--- PROBLEM TO WORK ON ---
Please give again, exactly, every line of the material from the one containing "structure SetmodeCmd where" to the end, including both of those lines.

--- INFORMATION GIVEN ---
+ + + +

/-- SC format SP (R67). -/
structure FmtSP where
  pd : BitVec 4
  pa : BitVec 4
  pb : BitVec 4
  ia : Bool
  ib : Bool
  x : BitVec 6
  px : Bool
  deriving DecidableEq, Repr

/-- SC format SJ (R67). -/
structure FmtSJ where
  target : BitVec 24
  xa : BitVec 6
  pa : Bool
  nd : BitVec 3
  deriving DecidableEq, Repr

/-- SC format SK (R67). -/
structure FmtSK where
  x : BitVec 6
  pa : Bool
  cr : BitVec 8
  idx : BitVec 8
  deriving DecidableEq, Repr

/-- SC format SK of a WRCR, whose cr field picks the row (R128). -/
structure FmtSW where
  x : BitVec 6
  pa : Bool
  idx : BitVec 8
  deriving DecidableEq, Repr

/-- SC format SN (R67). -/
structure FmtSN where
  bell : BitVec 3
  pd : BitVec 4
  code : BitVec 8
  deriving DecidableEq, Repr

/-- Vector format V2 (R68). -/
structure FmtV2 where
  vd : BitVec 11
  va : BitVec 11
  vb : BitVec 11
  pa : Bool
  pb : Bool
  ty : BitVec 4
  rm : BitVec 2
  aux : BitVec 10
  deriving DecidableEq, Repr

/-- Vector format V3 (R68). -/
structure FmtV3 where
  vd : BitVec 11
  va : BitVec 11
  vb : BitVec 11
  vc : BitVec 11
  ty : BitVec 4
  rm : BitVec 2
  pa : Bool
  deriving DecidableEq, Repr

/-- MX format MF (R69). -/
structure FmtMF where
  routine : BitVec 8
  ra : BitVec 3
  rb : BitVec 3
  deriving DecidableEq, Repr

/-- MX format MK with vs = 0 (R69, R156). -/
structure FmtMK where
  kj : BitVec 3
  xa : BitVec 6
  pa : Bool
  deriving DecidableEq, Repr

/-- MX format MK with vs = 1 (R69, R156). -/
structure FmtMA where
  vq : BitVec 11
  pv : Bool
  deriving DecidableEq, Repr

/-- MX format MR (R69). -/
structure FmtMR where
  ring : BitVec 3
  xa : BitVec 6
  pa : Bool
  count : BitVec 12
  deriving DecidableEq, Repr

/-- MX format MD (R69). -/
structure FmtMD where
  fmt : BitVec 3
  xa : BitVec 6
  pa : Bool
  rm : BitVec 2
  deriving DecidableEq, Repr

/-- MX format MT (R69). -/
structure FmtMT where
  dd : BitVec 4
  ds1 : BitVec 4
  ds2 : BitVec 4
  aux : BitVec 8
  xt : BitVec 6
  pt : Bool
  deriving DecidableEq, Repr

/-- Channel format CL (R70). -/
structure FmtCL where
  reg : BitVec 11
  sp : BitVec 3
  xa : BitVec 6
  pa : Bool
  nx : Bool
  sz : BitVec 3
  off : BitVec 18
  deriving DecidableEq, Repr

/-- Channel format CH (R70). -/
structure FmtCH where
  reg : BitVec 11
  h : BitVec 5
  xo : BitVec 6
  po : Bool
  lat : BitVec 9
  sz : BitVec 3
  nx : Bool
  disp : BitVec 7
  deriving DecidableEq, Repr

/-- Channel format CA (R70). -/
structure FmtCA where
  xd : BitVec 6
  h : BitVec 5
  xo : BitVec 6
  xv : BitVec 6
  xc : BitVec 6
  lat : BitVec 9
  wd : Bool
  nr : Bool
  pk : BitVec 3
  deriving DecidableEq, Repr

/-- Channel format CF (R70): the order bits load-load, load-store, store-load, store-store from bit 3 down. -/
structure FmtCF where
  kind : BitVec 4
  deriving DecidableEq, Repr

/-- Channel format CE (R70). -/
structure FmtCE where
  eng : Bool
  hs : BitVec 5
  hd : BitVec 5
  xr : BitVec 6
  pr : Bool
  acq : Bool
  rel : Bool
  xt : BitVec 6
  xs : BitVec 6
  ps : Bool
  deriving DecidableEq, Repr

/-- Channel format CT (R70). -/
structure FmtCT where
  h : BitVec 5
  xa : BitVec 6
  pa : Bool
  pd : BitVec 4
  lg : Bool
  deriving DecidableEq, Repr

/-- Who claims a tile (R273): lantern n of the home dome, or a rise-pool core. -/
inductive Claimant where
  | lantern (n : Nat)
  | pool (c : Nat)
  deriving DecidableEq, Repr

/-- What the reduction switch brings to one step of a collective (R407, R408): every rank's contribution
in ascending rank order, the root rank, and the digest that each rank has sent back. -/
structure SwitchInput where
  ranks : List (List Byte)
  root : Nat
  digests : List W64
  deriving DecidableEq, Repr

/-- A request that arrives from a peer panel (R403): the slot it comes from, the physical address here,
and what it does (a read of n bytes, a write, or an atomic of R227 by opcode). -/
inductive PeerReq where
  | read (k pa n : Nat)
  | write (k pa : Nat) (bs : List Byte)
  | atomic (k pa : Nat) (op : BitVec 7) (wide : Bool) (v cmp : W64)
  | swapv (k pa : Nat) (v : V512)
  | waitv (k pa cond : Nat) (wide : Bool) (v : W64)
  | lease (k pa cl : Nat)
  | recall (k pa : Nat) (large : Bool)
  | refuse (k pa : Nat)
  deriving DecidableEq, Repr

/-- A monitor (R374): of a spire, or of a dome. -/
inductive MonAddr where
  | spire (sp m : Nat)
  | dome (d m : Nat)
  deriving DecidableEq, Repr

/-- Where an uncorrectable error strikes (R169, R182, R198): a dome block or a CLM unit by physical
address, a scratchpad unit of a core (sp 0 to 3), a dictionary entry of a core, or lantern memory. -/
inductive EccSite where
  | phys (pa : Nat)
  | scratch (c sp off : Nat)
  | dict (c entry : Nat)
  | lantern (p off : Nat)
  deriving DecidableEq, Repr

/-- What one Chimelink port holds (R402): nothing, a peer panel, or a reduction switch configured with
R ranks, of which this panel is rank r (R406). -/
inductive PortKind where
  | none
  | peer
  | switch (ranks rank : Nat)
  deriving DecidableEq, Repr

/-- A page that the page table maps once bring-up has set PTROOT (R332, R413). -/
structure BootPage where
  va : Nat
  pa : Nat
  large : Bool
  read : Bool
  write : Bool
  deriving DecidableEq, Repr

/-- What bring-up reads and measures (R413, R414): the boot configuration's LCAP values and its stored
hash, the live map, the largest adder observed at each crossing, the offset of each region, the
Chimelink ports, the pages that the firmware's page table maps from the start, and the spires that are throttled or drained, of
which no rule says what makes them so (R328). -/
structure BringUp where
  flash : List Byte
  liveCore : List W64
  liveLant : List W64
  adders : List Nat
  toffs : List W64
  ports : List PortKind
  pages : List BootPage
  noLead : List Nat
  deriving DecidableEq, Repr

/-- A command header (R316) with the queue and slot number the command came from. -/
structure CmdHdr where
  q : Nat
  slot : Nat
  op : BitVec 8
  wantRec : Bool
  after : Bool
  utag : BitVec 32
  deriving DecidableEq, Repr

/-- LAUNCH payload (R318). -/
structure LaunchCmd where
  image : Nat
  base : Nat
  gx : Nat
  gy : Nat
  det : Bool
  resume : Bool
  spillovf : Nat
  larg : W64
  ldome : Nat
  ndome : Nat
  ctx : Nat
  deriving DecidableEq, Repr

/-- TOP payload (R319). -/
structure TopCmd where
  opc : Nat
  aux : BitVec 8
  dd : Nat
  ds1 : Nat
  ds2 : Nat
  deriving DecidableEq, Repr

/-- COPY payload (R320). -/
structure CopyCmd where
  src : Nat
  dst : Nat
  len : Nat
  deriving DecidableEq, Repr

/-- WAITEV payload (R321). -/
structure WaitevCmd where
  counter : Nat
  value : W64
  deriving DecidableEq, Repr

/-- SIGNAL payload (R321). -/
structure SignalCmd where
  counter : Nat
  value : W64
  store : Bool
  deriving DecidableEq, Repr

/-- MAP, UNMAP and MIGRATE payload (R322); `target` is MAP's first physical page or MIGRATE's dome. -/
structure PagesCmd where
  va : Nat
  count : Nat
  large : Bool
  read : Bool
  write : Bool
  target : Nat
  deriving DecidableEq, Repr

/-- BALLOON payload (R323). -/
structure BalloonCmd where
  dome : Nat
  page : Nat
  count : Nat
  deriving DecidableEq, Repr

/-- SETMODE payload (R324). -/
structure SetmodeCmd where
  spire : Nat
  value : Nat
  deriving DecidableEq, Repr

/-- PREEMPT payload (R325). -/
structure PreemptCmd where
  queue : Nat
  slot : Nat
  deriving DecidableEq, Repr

+ + + +

--- ANSWER SPACE ---
structure SetmodeCmd where
  spire : Nat
  value : Nat
  deriving DecidableEq, Repr

/-- PREEMPT payload (R325). -/
structure PreemptCmd where
  queue : Nat
  slot : Nat
  deriving DecidableEq, Repr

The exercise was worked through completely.